In Greek mythology, Thoas (Θόας) was a king of the Taurians, a barbaric tribe in Crimea. He was king when Agamemnon's daughter Iphigenia was taken to the land of the Taurians, and became a priestess of Artemis there. He was a character in Euripides' play Iphigenia among the Taurians. He is sometimes identified with the Thoas who was the king of Lemnos and the son of Dionysus and Ariadne, and the father of Hypsipyle.
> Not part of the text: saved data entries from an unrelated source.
-- ==== Sys2Proof/Machine/Vector.lean ====
section
/-! DEFINITION. The condition vector of a channel (R136 to R140, R178, R286, R287). -/

namespace Sys2Proof.Machine

/-- The safety section of the image in effect; none without an image. -/
def safeSec (c : Core) : Image :=
  match c.run.cfg with
  | some m => imgPart m secSafe 2240
  | none => {}

/-- The torque-enable output of a portal is reported closed (R198, R371): by both islands, or to a synchronised standby
by its active. -/
def teReport (c : Core) : BitVec 12 :=
  if standbyIn c then
    match c.twin.input with
    | some (_, f) => f.te
    | none => 0
  else bitsBy 12 fun p => c.crossA.closed.getLsbD (4 + p) && c.crossB.closed.getLsbD (4 + p)

/-! ### Field inputs and pairs (R138, R139) -/

/-- The value of a field input that a map entry names (R138). -/
def inBit (c : Core) (n j : Nat) : Bool :=
  let m := cfgOf c
  let u := inUio m n j
  if u = 255 then false
  else match (match c.fld.frame with
    | some f => stateIn f u
    | none => 3) with
    | 0 => inInv m n j
    | 1 => !inInv m n j
    | _ => false

/-- The result of a pair in both islands (R139). -/
def pairBit (c : Core) (q : Nat) : Bool := c.crossA.results.getLsbD q && c.crossB.results.getLsbD q

/-- Both islands show a pair safe where SPj maps one. -/
def spBit (c : Core) (n j : Nat) : Bool :=
  let q := pairMap (cfgOf c) n j
  decide (q < 72) && pairBit c q

/-! ### Stops (R286, R287) -/

/-- Some contact of a pair is not safe in the latest stop word (R286). -/
def wordUnsafe (c : Core) (m : Image) (q : Nat) : Bool :=
  match c.fld.stopW with
  | none => true
  | some f =>
    let lv := img8 m (sfPair q + 2)
    stateIn f (img8 m (sfPair q)) != lv % 2 || stateIn f (img8 m (sfPair q + 1)) != lv / 2 % 2

/-- A STOP pair naming a portal, or the car for 12, asks for a stop (R286, R287). -/
def stopAsked (c : Core) (m : Image) (p : Nat) : Bool :=
  (pairsOf m).any fun q => pairRole m q == 1 && pairNames m q p && (wordUnsafe c m q || !pairBit c q)

/-- A STOP or EGRESS pair naming a portal is not safe in the stop word (R286). -/
def wordStops (c : Core) (m : Image) (p : Nat) : Bool :=
  (pairsOf m).any fun q => pairStops m q && pairNames m q p && wordUnsafe c m q

/-- SAFE_STOP of a portal (R286). -/
def safeStopBit (c : Core) (m : Image) (p : Nat) : Bool := wordStops c m p || pbit c.crossA.stops p || pbit c.crossB.stops p

/-! ### Bits of a portal channel (R136) -/

/-- LIMIT of an axis (R178). -/
def limitBit (c : Core) (x : Nat) : Bool :=
  let n := posNow c x
  (axAt c x).satur || decide (n < slMin (cfgOf c) x) || decide (slMax (cfgOf c) x < n)

/-- CAM_READY (R136). -/
def camReady (c : Core) (n : Nat) : Bool :=
  let h := chAt c n
  !h.camRefused && (h.camTable.bind (pageOf c)).isSome

/-- The event bits at the master value (R178, R182); a MANUAL_MOVE has no event track. -/
def eventBits (c : Core) (p : Nat) : Nat := if (msAt c p).kind == .manual then 0 else (msAt c p).ev

/-- A START_MOVE waits for Topaz, from the tick after Topaz first evaluates it (R148). -/
def grantWait (c : Core) (p : Nat) : Bool :=
  match (msAt c p).waiting with
  | some r => r.manual.isNone && r.age.any fun a => decide (a < c.seq.now)
  | none => false

/-- ISOLATE_REQ of a portal (R324). -/
def isoReqBit (c : Core) (p : Nat) : Bool := (tget {} c.nv.degraded p).isoReq && !isolatedAt c p

/-- Bits 48 to 71 and 96 to 127 of a portal channel. -/
def portalBit (c : Core) (m : Image) (p k : Nat) : Bool :=
  let h := chAt c p
  let ms := msAt c p
  let o := obAt c p
  let cfg := cfgOf c
  let ax (a : Nat) : Nat := 3 * p + a
  let named (a : Nat) : Bool := axisConf cfg (ax a)
  let l := portalAxes cfg p
  if k < 51 then !named (k - 48) || ((axAt c (ax (k - 48))).inPos && !ms.run)
  else if k < 54 then named (k - 51) && (axAt c (ax (k - 51))).stall
  else if k < 57 then named (k - 54) && limitBit c (ax (k - 54))
  else match k with
    | 57 => h.moveDone
    | 58 => ms.vel != 0
    | 59 => l.any fun x => (linkAt c x).fault != 0
    | 60 => l.all (fun x => (axAt c x).st == .on) && pbit c.seq.teNext p
    | 61 => l.all fun x => (axAt c x).referenced
    | 64 => o.force
    | 65 => edgeBit c p
    | 66 => curtainBit c p
    | 67 => o.stall
    | 68 => o.drawn
    | 69 => o.energy
    | 70 => o.force || edgeBit c p || curtainBit c p || o.stall || o.drawn || o.energy
    | 71 => baseValid c p 0 && baseValid c p 1
    | 96 => h.grant
    | 97 => h.grantSlow
    | 98 => pbit c.seq.topaz.heatWarn p
    | 99 => pbit c.seq.topaz.heatCrit p
    | 100 => grantWait c p
    | 101 => pbit c.seq.topaz.supplyLow p
    | 104 => pbit c.crossA.release p && pbit c.crossB.release p
    | 105 => pbit c.crossA.loop p && pbit c.crossB.loop p
    | 106 => stopAsked c m p || h.stopReq
    | 107 => degradedAt c p
    | 108 => safeStopBit c m p
    | 109 => c.sys.hostLost
    | 110 => isoReqBit c p
    | 111 => lockedOut c p
    | 120 => camReady c p
    | 121 => h.camFault
    | _ => if 122 ≤ k then bitOf (eventBits c p) (k - 122) else false

/-! ### Bits of the car channel (R137, R287) -/

/-- Outputs of a function in the safety section. -/
def outsOf (m : Image) (f : Nat) : List Nat := if m.len = 0 then [] else (List.range 16).filter fun n => outFunc m n == f

/-- Both switches of an output are closed. -/
def outClosed (c : Core) (n : Nat) : Bool := c.crossA.closed.getLsbD n && c.crossB.closed.getLsbD n

/-- Every configured portal reports CLOSED_LOCKED or TORQUE_OFF (R43, R137). -/
def allAtRest (c : Core) : Bool :=
  (List.range 12).all fun p => !chanConf c p || motionOf c p == 1 || motionOf c p == 9

/-- Bits 48 to 71 and 96 to 127 of channel 12. -/
def carBit (c : Core) (m : Image) (k : Nat) : Bool :=
  let some_ (f : Nat → Bool) : Bool := (List.range 12).any f
  if k < 60 then motionOf c (k - 48) == 1
  else match k with
    | 60 => some_ fun p => (chAt c p).obstacle
    | 61 => anyMoving c
    | 62 => some_ (degradedAt c)
    | 63 => allAtRest c
    | 98 => some_ fun p => pbit c.seq.topaz.heatWarn p
    | 99 => some_ fun p => pbit c.seq.topaz.heatCrit p
    | 101 => some_ fun p => pbit c.seq.topaz.supplyLow p
    | 104 => (outsOf m 2).any (outClosed c)
    | 105 => !(outsOf m 1).isEmpty && (outsOf m 1).all (outClosed c)
    | 106 => stopAsked c m 12
    | 109 => c.sys.hostLost
    | _ => false

/-! ### The vector -/

/-- Bit `k` of the vector of channel `n`, from the unit's own sources. -/
def cvBit (c : Core) (m : Image) (n k : Nat) : Bool :=
  let h := chAt c n
  if k < 32 then inBit c n k
  else if k < 48 then spBit c n (k - 32)
  else if 72 ≤ k && k < 76 then (tget {} h.timers (k - 72)).exp
  else if 76 ≤ k && k < 80 then decide ((tget {} h.counters (k - 76)).limit ≤ (tget {} h.counters (k - 76)).value)
  else if 80 ≤ k && k < 96 then h.hf.getLsbD (k - 80)
  else if 112 ≤ k && k < 120 then c.seq.carFlags.getLsbD (k - 112)
  else if n = 12 then carBit c m k
  else portalBit c m n k

/-- The bits that CV_EXT carries (R369). -/
def extMask : BitVec 128 := bitsBy 128 fun k => k < 48 || (104 ≤ k && k < 112) || k == 120 || k == 121

/-- CV of a channel: a synchronised standby takes the bits of CV_EXT from its active (R371). -/
def vectorOf (c : Core) (m : Image) (n : Nat) : BitVec 128 :=
  let own := bitsBy 128 (cvBit c m n)
  if standbyIn c then
    match c.twin.input with
    | some (_, f) => (own &&& ~~~ extMask) ||| (tget 0 f.cv n &&& extMask)
    | none => own
  else own

/-- The channels that step (R127, R128). -/
def stepping (c : Core) : List Nat := if stepsIn c.sys.mode then (List.range 13).filter (chanConf c) else []

end Sys2Proof.Machine
end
According to the Greek grammarian Antoninus Liberalis, the 2nd-century BC poet Nicander said that Thoas was the son of Borysthenes, god of a major river to the far north of Greece (now the Dnieper).

== Euripides ==
In Euripides' play, Iphigenia among the Taurians, Iphigenia, after being rescued from her intended sacrifice at Aulis by Artemis, has been brought to the Taurians and their king Thoas, where she is forced to sacrifice any trespassing Greeks to Artemis.

As the play begins, Iphigenia's brother Orestes arrives, but he is captured and brought before Iphigenia to be sacrificed. But when the siblings discover each other's identity, they discuss ways to escape. Orestes wants to kill Thoas, but Iphigenia suggests that they trick him. Iphigenia meets with Thoas and claims that because of Orestes' sin of matricide he is polluted and needs to be purified by being washed in the sea. Thoas believes her and allows her to take Orestes to the sea, where they make their escape. A messenger relays this to Thoas and he immediately sends his men to pursue them. Athena intervenes and convinces him to let them go.

==Hyginus==
Hyginus tells much the same story as Euripides, but he identifies the Taurian king Thoas with the Lemnian Thoas who was the father of Hypsipyle. Hyginus provides an ending to Thoas' story, saying that the king pursued Orestes and Iphigenia, to the island home of Chryses, the son of Agamemnon and his Trojan war-prize Chryseis. After Chryses discovered that he was the half brother of Orestes and Iphigenia, he killed Thoas.